Zwei Autokraten, viele Interessen
Was steckt hinter dem Fall Khashoggi? Die Türkei streut Informationen über ein Mordkomplott der Saudis, aber einem offenen Schlagabtausch geht sie vorerst aus dem Weg.
Vieles spricht für die türkische Version der Ereignisse. Wofür flöge Riad sonst Agenten für eine Stunde nach Istanbul, wenn nicht für eine dubiose Geheimmission? Jamal Khashoggi, der Kronprinz Muhammad Bin Salman zuletzt immer schärfer für seine Politik kritisierte hatte, fürchtete schon lang die Rache des starken Mannes im Saudi-Reich.

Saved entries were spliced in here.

-- ==== Sys2Proof/Machine/Bodies.lean ====
section
/-!
DEFINITION. The bodies of ring messages (R181, R197, R206): the bytes of numbers and zone sets, the
values each body carries in the order its rule lists them, and the code and kind of a message. Widths of
numbers and the numbers of named values are free (log entry 6).
-/

namespace Sys2Proof.Machine

/-! ## Values and their bytes (R181) -/

/-- One value of a body: a whole number whose range needs `least` bytes, a set of speaker zones, a value
that the manual gives by its name as the k-th of its list, or a level offset. -/
inductive Item where
  | number (least n : Nat)
  | zones (zs : ZoneSet)
  | named (k : Nat)
  | offset (d : Int)
deriving DecidableEq, Repr

/-- A number in `w` bytes, most significant byte first (R181). -/
def numBytes (w n : Nat) : List Byte :=
  (List.range w).map fun i => BitVec.ofNat 8 (n / 256 ^ (w - 1 - i))

/-- A set of speaker zones in 3 bytes: zone n is bit n mod 8 of byte n / 8 (R181). -/
def zoneBytes (zs : ZoneSet) : List Byte :=
  [zs.extractLsb' 0 8, zs.extractLsb' 8 8, zs.extractLsb' 16 8]

/-- The bytes of the value at a position of a body; the free width and the free name byte are those of the code
and the position alone (model's choice, log entry 73). -/
def itemBytes (c : MsgCode) : Item × Nat → List Byte
  | (.number least n, i) => numBytes (least + Config.extraBytes c i) n
  | (.zones zs, _) => zoneBytes zs
  | (.named k, i) => [Config.nameByte c i k]
  | (.offset d, _) => [Config.offsetByte d]

/-- The bytes of a run of values, in order (R181); the positions of a run begin at 0 (log entry 73). -/
def itemsBytes (c : MsgCode) (l : List Item) : List Byte := l.zipIdx.flatMap (itemBytes c)

/-- Yes or no. -/
def flagItem (b : Bool) : Item := .named (if b then 1 else 0)

/-- A value that may be absent: whether it is there, and the value. -/
def optItems {α : Type} (f : α → List Item) : Option α → List Item
  | none => [flagItem false]
  | some a => flagItem true :: f a

/-- A list of values: how many, and each in its order. -/
def listItems {α : Type} (f : α → List Item) (l : List α) : List Item :=
  .number 1 l.length :: l.flatMap f

/-- A coded field: the value it names, or the code as it stands. -/
def codedItems {α : Type} (f : α → List Item) : Coded α → List Item
  | .named a => f a
  | .other n => [.number 1 n]

/-- A whole number that may be absent, an unknown level or sector among them (R1, log entry 70). -/
def optNumber (least : Nat) (n : Option Nat) : List Item := optItems (fun k => [.number least k]) n

/-! ## Named values -/

/-- A kind of zone (R5). -/
def kindItem : Kind → Item
  | .floor => .named 0
  | .stair => .named 1
  | .lift => .named 2
  | .refuge => .named 3

/-- A line configuration (R5). -/
def lineCfgItem : LineCfg → Item
  | .aOnly => .named 0
  | .aAndB => .named 1

/-- A stage (R36). -/
def stageItem : Stage → Item
  | .alert => .named 0
  | .evacuate => .named 1

/-- A source, with its number where it has one (R77; the form is log entry 70). -/
def sourceItems : Source → List Item
  | .ring n => [.named 0, .number 1 n]
  | .playout n => [.named 1, .number 1 n]
  | .tone n => [.named 2, .number 1 n]
  | .warden => [.named 3]
  | .none => [.named 4]

/-- A fallback (R77; the form is log entry 70). -/
def fallbackItems : Fallback → List Item
  | .playout n => [.named 1, .number 1 n]
  | .tone n => [.named 2, .number 1 n]

/-- Owner kind and owner identity (R77; the form is log entry 70). -/
def ownerItems : Owner → List Item
  | .cause dz => [.named 0, .number 2 dz]
  | .command cls => [.named 1, .number 1 cls.val]
  | .silence cls => [.named 2, .number 1 cls.val]
  | .warden => [.named 3]
  | .overflow => [.named 4]

/-- A line state (R161). -/
def lineStateItem : LineState → Item
  | .untested => .named 0
  | .normal => .named 1
  | .opened => .named 2
  | .short => .named 3

/-- One of a zone's lines. -/
def lineItem : Line → Item
  | .a => .named 0
  | .b => .named 1

/-- A speaker zone by its number. -/
def zoneItem (z : Zone) : Item := .number 1 z.val

/-- An amplifier channel (R165). -/
def channelItems : AmpChannel → List Item
  | .zone z => [.named 0, zoneItem z]
  | .standby k => [.named 1, .number 1 k.val]

/-- A standby channel's state (R166). -/
def poolItems : PoolState → List Item
  | .free => [.named 0]
  | .serving z => [.named 1, zoneItem z]
  | .failed => [.named 2]

/-- A zone's standby standing (R173). -/
def standingItems : Standing → List Item
  | .notFailed => [.named 0]
  | .served k => [.named 1, .number 1 k.val]
  | .waiting => [.named 2]

/-- A ring state (10.2). -/
def ringStateItem : RingState → Item
  | .bypass => .named 0
  | .seeking => .named 1
  | .locked => .named 2
  | .lost => .named 3
  | .isolated => .named 4

/-- A result (R197). -/
def resultItem : Result → Item
  | .done => .named 0
  | .doneTrimmed => .named 1
  | .notPermitted => .named 2
  | .locked => .named 3
  | .busy => .named 4
  | .badArgument => .named 5
  | .inUse => .named 6
  | .notMaster => .named 7
  | .notHolder => .named 8
  | .aborted => .named 9
  | .granted => .named 10
  | .denied => .named 11
  | .badCount => .named 12

/-! ## The entries of the tables -/

/-- Whether each of the four kinds is in a kind filter (R36), a named value per kind in the order FLOOR,
STAIR, LIFT, REFUGE. The manual gives a kind filter no form in a body: model's choice, log entry 69. -/
def kindSetItems (k : KindSet) : List Item :=
  [flagItem k.floor, flagItem k.stair, flagItem k.lift, flagItem k.refuge]

/-- The scope of an effect (R36; the form is log entry 70). -/
def scopeItems : Scope → List Item
  | .relative lo hi => [.named 0, .offset lo, .offset hi]
  | .fixed zs => [.named 1, .zones zs]

/-- A sector filter (R36). -/
def sectorItems : SectorFilter → List Item
  | .any => [.named 0]
  | .same => [.named 1]

/-- An effect (3.1). -/
def effectItems (e : Effect) : List Item :=
  codedItems scopeItems e.scope ++ kindSetItems e.kinds ++ codedItems sectorItems e.sector ++
    codedItems (fun st => [stageItem st]) e.first ++
    [.number 2 e.delay, .number 1 e.alert, .number 1 e.evacuate]

/-- The command groups of a permission set (5.6), each by a value that says whether it is in the set (log
entry 56). -/
def groupItems (g : Groups) : List Item :=
  [flagItem g.cause, flagItem g.reset, flagItem g.zone, flagItem g.silence, flagItem g.stage,
   flagItem g.play, flagItem g.config]

/-- A mode (7.3). -/
def modeItems : Mode → List Item
  | .once => [.named 0]
  | .repeat => [.named 1]
  | .demand => [.named 2]

/-- A step of a program (7.3). -/
def stepItems : PStep → List Item
  | .phrase n => [.named 0, .number 1 n]
  | .gap ms => [.named 1, .number 2 ms]

/-- The contents of one entry, its fields in the order of its table (R200). A permission set ends with whether
it names a group outside the seven (R91, log entry 56). -/
def contentsItems : Contents → List Item
  | .node e =>
    [.number 1 e.addr, flagItem e.master] ++ listItems (fun g => [.number 1 g]) e.groups ++
      [.number 1 e.report, .number 2 e.isoDelay]
  | .detZone e => flagItem e.inUse :: (optNumber 1 e.level ++ optNumber 1 e.sector)
  | .spkZone e =>
    flagItem e.inUse :: (optNumber 1 e.levelLo ++ optNumber 1 e.levelHi ++ [.number 1 e.sector] ++
      codedItems (fun k => [kindItem k]) e.kind ++
      [.number 1 e.trim, lineCfgItem e.lineCfg, flagItem e.eligible])
  | .localIn e => [flagItem e.inUse, .number 2 e.dz, flagItem e.activeHigh, flagItem e.latch]
  | .ceEntry e =>
    [flagItem e.inUse, .number 2 e.dzLo, .number 2 e.dzHi, flagItem e.latch] ++
      listItems effectItems e.effects
  | .template e =>
    flagItem e.inUse :: (codedItems sourceItems e.source ++ [.number 1 e.prio, .number 1 e.atten] ++
      optItems (codedItems fallbackItems) e.fallback)
  | .originator e => [.zones e.reach, .number 1 e.preset] ++ groupItems e.perms ++ [flagItem e.outside]
  | .cadence e =>
    [flagItem e.inUse, .number 2 e.freq, .number 2 e.on, .number 2 e.off, .number 1 e.bursts,
     .number 2 e.pause]
  | .phrase e => [.number 3 e.start, .number 3 e.capacity, .number 3 e.length, flagItem e.valid]
  | .program e =>
    flagItem e.inUse :: (codedItems modeItems e.mode ++ listItems (codedItems stepItems) e.steps)
  | .limits e => [.number 2 e.aLower, .number 2 e.aUpper, .number 2 e.bLower, .number 2 e.bUpper]
  | .window ms => [.number 2 ms]
  | .warden e => [flagItem e.enabled, .number 2 e.maxTalk, flagItem e.announce]

/-! ## Commands -/

/-- The arguments of a command, in the order its rule names them. CAUSE RESET and ESCALATE NOW carry a
detection zone or ALL (R29, R64). The manual gives ALL no form there: it stands as an absent detection zone,
which is the model's choice (log entry 68). -/
def commandItems : CmdBody → List Item
  | .causeOn dz | .causeOff dz => [.number 2 dz]
  | .causeReset dz | .escalateNow dz => optNumber 2 (some dz)
  | .causeResetAll | .escalateNowAll => optNumber 2 none
  | .holdStages | .releaseStages | .captureStop | .commit | .restart | .clearFaults | .slotClearAll
  | .statusRead | .unknown _ => []
  | .zoneSet zs yield => [.zones zs, flagItem yield]
  | .zoneClear zs | .silence zs | .resound zs => [.zones zs]
  | .playStart n | .playStop n => [.number 1 n]
  | .capture p slot ms => [.number 1 p, .number 1 slot, .number 3 ms]
  | .tableWrite t i c => [.number 1 t, .number 2 i] ++ contentsItems c
  | .zoneRead z => [.number 1 z]
  | .causeRead i => [.number 1 i]
  | .tableRead t i => [.number 1 t, .number 2 i]
  | .slotRequest n => [.number 1 n]
  | .slotRelease l => [.number 1 l]

/-- The command whose code a COMMAND message or a reply carries (R197). -/
def codeOf : CmdBody → CmdCode
  | .causeOn _ => .causeOn
  | .causeOff _ => .causeOff
  | .causeReset _ => .causeReset
  | .causeResetAll => .causeReset
  | .escalateNow _ => .escalateNow
  | .escalateNowAll => .escalateNow
  | .holdStages => .holdStages
  | .releaseStages => .releaseStages
  | .zoneSet _ _ => .zoneSet
  | .zoneClear _ => .zoneClear
  | .silence _ => .silence
  | .resound _ => .resound
  | .playStart _ => .playStart
  | .playStop _ => .playStop
  | .capture _ _ _ => .capture
  | .captureStop => .captureStop
  | .tableWrite _ _ _ => .tableWrite
  | .commit => .commit
  | .restart => .restart
  | .clearFaults => .clearFaults
  | .slotClearAll => .slotClearAll
  | .statusRead => .statusRead
  | .zoneRead _ => .zoneRead
  | .causeRead _ => .causeRead
  | .tableRead _ _ => .tableRead
  | .slotRequest _ => .slotRequest
  | .slotRelease _ => .slotRelease
  | .unknown n => .unknown n

/-- A command's code as a message code; a code that names no command stands by its number. -/
def cmdMsgCode : CmdCode → MsgCode
  | .unknown n => .other n
  | c => .command c

/-! ## The records that reads return (R34, R100, R113, R173, R205) -/

/-- The fault summary, in the order of R173, which lists OUTPUT LOST before the standby channels (log entry
67). -/
def faultItems (f : FaultSummary) : List Item :=
  [.number 1 f.linesOpen, .number 1 f.linesShort, .zones f.ampFailed, .zones f.outputLost] ++
    poolItems f.standby[(0 : Fin 2)] ++ poolItems f.standby[(1 : Fin 2)] ++
    [flagItem f.phraseMissing, flagItem f.lockedOut, flagItem f.indicator]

Aus Angst um seine Sicherheit zog der ehemalige Berater der saudischen Botschaft in Washington und enge Vertraute der Königsfamilie 2017 in die USA. US-Geheimdienste sollen erfahren haben, dass saudische Sicherheitsdienste unlängst darüber beraten hätten, wie sie Khashoggi aus den USA in seine Heimat verschleppen könnten. Es wäre nicht das erste Mal, dass saudische Geheimdienste widerspenstige Staatsbürger aus dem Ausland entführen.
Weshalb zögert der türkische Präsident Recep Erdoğan dann, Salman mit den Beweisen für die mutmaßliche Ermordung Khashoggis in Istanbul direkt zu konfrontieren? Schließlich kriselt es seit Jahren zwischen beiden Herrschern: Erdoğan unterstützt Ableger der Muslimbruderschaft in ganz Nahost. Salman betrachtet die Islamisten als Gefahr für sein Regime samt Verbündeten. Nachdem Salman Katar voriges Jahr mit einer Blockade belegt hatte, um sich dessen Emir gefügig zu machen, eröffnete Erdoğan dort einen Militärstützpunkt und richtete eine Luftbrücke zur Versorgung des Emirats ein.
Der Fall Khashoggi könnte diese Spannungen weiter eskalieren lassen. Das Mordkomplott ist eine völkerrechtswidrige Verletzung türkischer Souveränität – und ein erheblicher Prestigeverlust für ein Land, das sich als sicherer Hafen für islamische Dissidenten der arabischen Welt versteht. Vor diesem Hintergrund ist es also kaum verwunderlich, dass türkische Geheimdienste Informationen über den Zwischenfall streuen. Es ist ein relativ gefahrenfreier Weg, Salman zu desavouieren und zu schwächen.
Einen offenen Schlagabtausch wollen beide Seiten vorerst nicht. Die Türkei steckt in einer tiefen wirtschaftlichen Krise. Das Land will es sich jetzt nicht mit den reichen Golfstaaten verscherzen. Das Handelsvolumen zwischen beiden Staaten soll acht Milliarden US-Dollar betragen, reiche Golf-Bürger sind wichtige Kunden der türkischen Tourismusindustrie.
Auch Salman hat kein Interesse an einem Eklat. Seit seiner Amtsübernahme bemüht sich der Kronprinz um das Image eines Reformers. Er will internationale Investoren ins Land locken, um die Wirtschaft, derzeit noch völlig vom Öl abhängig, zu diversifizieren. Doch seine als „impulsiv“bezeichnete Außen- und Innenpolitik, mit einem schlimmen Krieg im Jemen sowie der Verhaftung einflussreicher Geschäftsleute, schreckt immer mehr Investoren ab.
Riad und Ankara verkündeten jetzt die Einrichtung einer gemeinsamen Untersuchungskommission, die die Vorgänge in Istanbul „aufklären“soll. Mit Wahrheitsfindung dürfte das wenig zu tun haben. Wahrscheinlicher ist, dass sie eine Version des Tathergangs fabrizieren soll, die es Erdoğan und Salman ermöglicht, gleichzeitig Gesicht und Interessen zu wahren.